- _PROBLEM_: Given the listing below, write out exactly the lines starting with the line that has "s.batches := by unfold State.updLaunch; split <;> rfl" and going on through the line that has "s.parts := by unfold State.updLaunch; split <;> rfl", both kept.

- _DATASET ENTRIES_:
/-! ### State.updLaunch -/

@[simp] theorem updLaunch_tick (s : State) (l : Nat) (f : Launch → Launch) : (s.updLaunch l f).tick = s.tick := by unfold State.updLaunch; split <;> rfl
@[simp] theorem updLaunch_nextId (s : State) (l : Nat) (f : Launch → Launch) : (s.updLaunch l f).nextId = s.nextId := by unfold State.updLaunch; split <;> rfl
@[simp] theorem updLaunch_agenda (s : State) (l : Nat) (f : Launch → Launch) : (s.updLaunch l f).agenda = s.agenda := by unfold State.updLaunch; split <;> rfl
@[simp] theorem updLaunch_cur (s : State) (l : Nat) (f : Launch → Launch) : (s.updLaunch l f).cur = s.cur := by unfold State.updLaunch; split <;> rfl
@[simp] theorem updLaunch_mem (s : State) (l : Nat) (f : Launch → Launch) : (s.updLaunch l f).mem = s.mem := by unfold State.updLaunch; split <;> rfl
@[simp] theorem updLaunch_held (s : State) (l : Nat) (f : Launch → Launch) : (s.updLaunch l f).held = s.held := by unfold State.updLaunch; split <;> rfl
@[simp] theorem updLaunch_top (s : State) (l : Nat) (f : Launch → Launch) : (s.updLaunch l f).top = s.top := by unfold State.updLaunch; split <;> rfl
@[simp] theorem updLaunch_poison (s : State) (l : Nat) (f : Launch → Launch) : (s.updLaunch l f).poison = s.poison := by unfold State.updLaunch; split <;> rfl
@[simp] theorem updLaunch_log (s : State) (l : Nat) (f : Launch → Launch) : (s.updLaunch l f).log = s.log := by unfold State.updLaunch; split <;> rfl
@[simp] theorem updLaunch_bufs (s : State) (l : Nat) (f : Launch → Launch) : (s.updLaunch l f).bufs = s.bufs := by unfold State.updLaunch; split <;> rfl
@[simp] theorem updLaunch_rels (s : State) (l : Nat) (f : Launch → Launch) : (s.updLaunch l f).rels = s.rels := by unfold State.updLaunch; split <;> rfl
@[simp] theorem updLaunch_ranges (s : State) (l : Nat) (f : Launch → Launch) : (s.updLaunch l f).ranges = s.ranges := by unfold State.updLaunch; split <;> rfl
@[simp] theorem updLaunch_atoms (s : State) (l : Nat) (f : Launch → Launch) : (s.updLaunch l f).atoms = s.atoms := by unfold State.updLaunch; split <;> rfl
@[simp] theorem updLaunch_hostQ (s : State) (l : Nat) (f : Launch → Launch) : (s.updLaunch l f).hostQ = s.hostQ := by unfold State.updLaunch; split <;> rfl
@[simp] theorem updLaunch_gangs (s : State) (l : Nat) (f : Launch → Launch) : (s.updLaunch l f).gangs = s.gangs := by unfold State.updLaunch; split <;> rfl
@[simp] theorem updLaunch_cores (s : State) (l : Nat) (f : Launch → Launch) : (s.updLaunch l f).cores = s.cores := by unfold State.updLaunch; split <;> rfl
@[simp] theorem updLaunch_nodes (s : State) (l : Nat) (f : Launch → Launch) : (s.updLaunch l f).nodes = s.nodes := by unfold State.updLaunch; split <;> rfl
@[simp] theorem updLaunch_edges (s : State) (l : Nat) (f : Launch → Launch) : (s.updLaunch l f).edges = s.edges := by unfold State.updLaunch; split <;> rfl
@[simp] theorem updLaunch_edgePoison (s : State) (l : Nat) (f : Launch → Launch) : (s.updLaunch l f).edgePoison = s.edgePoison := by unfold State.updLaunch; split <;> rfl
@[simp] theorem updLaunch_waves (s : State) (l : Nat) (f : Launch → Launch) : (s.updLaunch l f).waves = s.waves := by unfold State.updLaunch; split <;> rfl
@[simp] theorem updLaunch_batches (s : State) (l : Nat) (f : Launch → Launch) : (s.updLaunch l f).batches = s.batches := by unfold State.updLaunch; split <;> rfl
@[simp] theorem updLaunch_queues (s : State) (l : Nat) (f : Launch → Launch) : (s.updLaunch l f).queues = s.queues := by unfold State.updLaunch; split <;> rfl
@[simp] theorem updLaunch_parts (s : State) (l : Nat) (f : Launch → Launch) : (s.updLaunch l f).parts = s.parts := by unfold State.updLaunch; split <;> rfl
@[simp] theorem updLaunch_stk (s : State) (l : Nat) (f : Launch → Launch) : (s.updLaunch l f).stk = s.stk := by unfold State.updLaunch; split <;> rfl
@[simp] theorem updLaunch_ports (s : State) (l : Nat) (f : Launch → Launch) : (s.updLaunch l f).ports = s.ports := by unfold State.updLaunch; split <;> rfl
@[simp] theorem updLaunch_planeDead (s : State) (l : Nat) (f : Launch → Launch) : (s.updLaunch l f).planeDead = s.planeDead := by unfold State.updLaunch; split <;> rfl
@[simp] theorem updLaunch_planeVia (s : State) (l : Nat) (f : Launch → Launch) : (s.updLaunch l f).planeVia = s.planeVia := by unfold State.updLaunch; split <;> rfl
@[simp] theorem updLaunch_planeHold (s : State) (l : Nat) (f : Launch → Launch) : (s.updLaunch l f).planeHold = s.planeHold := by unfold State.updLaunch; split <;> rfl
@[simp] theorem updLaunch_fab (s : State) (l : Nat) (f : Launch → Launch) : (s.updLaunch l f).fab = s.fab := by unfold State.updLaunch; split <;> rfl
@[simp] theorem updLaunch_inbox (s : State) (l : Nat) (f : Launch → Launch) : (s.updLaunch l f).inbox = s.inbox := by unfold State.updLaunch; split <;> rfl
@[simp] theorem updLaunch_hops (s : State) (l : Nat) (f : Launch → Launch) : (s.updLaunch l f).hops = s.hops := by unfold State.updLaunch; split <;> rfl
@[simp] theorem updLaunch_pieceStack (s : State) (l : Nat) (f : Launch → Launch) : (s.updLaunch l f).pieceStack = s.pieceStack := by unfold State.updLaunch; split <;> rfl
@[simp] theorem updLaunch_moving (s : State) (l : Nat) (f : Launch → Launch) : (s.updLaunch l f).moving = s.moving := by unfold State.updLaunch; split <;> rfl
@[simp] theorem updLaunch_flashShadow (s : State) (l : Nat) (f : Launch → Launch) : (s.updLaunch l f).flashShadow = s.flashShadow := by unfold State.updLaunch; split <;> rfl
@[simp] theorem updLaunch_used (s : State) (l : Nat) (f : Launch → Launch) : (s.updLaunch l f).used = s.used := by unfold State.updLaunch; split <;> rfl
@[simp] theorem updLaunch_links (s : State) (l : Nat) (f : Launch → Launch) : (s.updLaunch l f).links = s.links := by unfold State.updLaunch; split <;> rfl
@[simp] theorem updLaunch_linkAt (s : State) (l : Nat) (f : Launch → Launch) : (s.updLaunch l f).linkAt = s.linkAt := by unfold State.updLaunch; split <;> rfl
@[simp] theorem updLaunch_arb (s : State) (l : Nat) (f : Launch → Launch) : (s.updLaunch l f).arb = s.arb := by unfold State.updLaunch; split <;> rfl
@[simp] theorem updLaunch_arrived (s : State) (l : Nat) (f : Launch → Launch) : (s.updLaunch l f).arrived = s.arrived := by unfold State.updLaunch; split <;> rfl
@[simp] theorem updLaunch_lost (s : State) (l : Nat) (f : Launch → Launch) : (s.updLaunch l f).lost = s.lost := by unfold State.updLaunch; split <;> rfl
@[simp] theorem updLaunch_mgmt (s : State) (l : Nat) (f : Launch → Launch) : (s.updLaunch l f).mgmt = s.mgmt := by unfold State.updLaunch; split <;> rfl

- _FINAL ANSWER_:
@[simp] theorem updLaunch_batches (s : State) (l : Nat) (f : Launch → Launch) : (s.updLaunch l f).batches = s.batches := by unfold State.updLaunch; split <;> rfl
@[simp] theorem updLaunch_queues (s : State) (l : Nat) (f : Launch → Launch) : (s.updLaunch l f).queues = s.queues := by unfold State.updLaunch; split <;> rfl
@[simp] theorem updLaunch_parts (s : State) (l : Nat) (f : Launch → Launch) : (s.updLaunch l f).parts = s.parts := by unfold State.updLaunch; split <;> rfl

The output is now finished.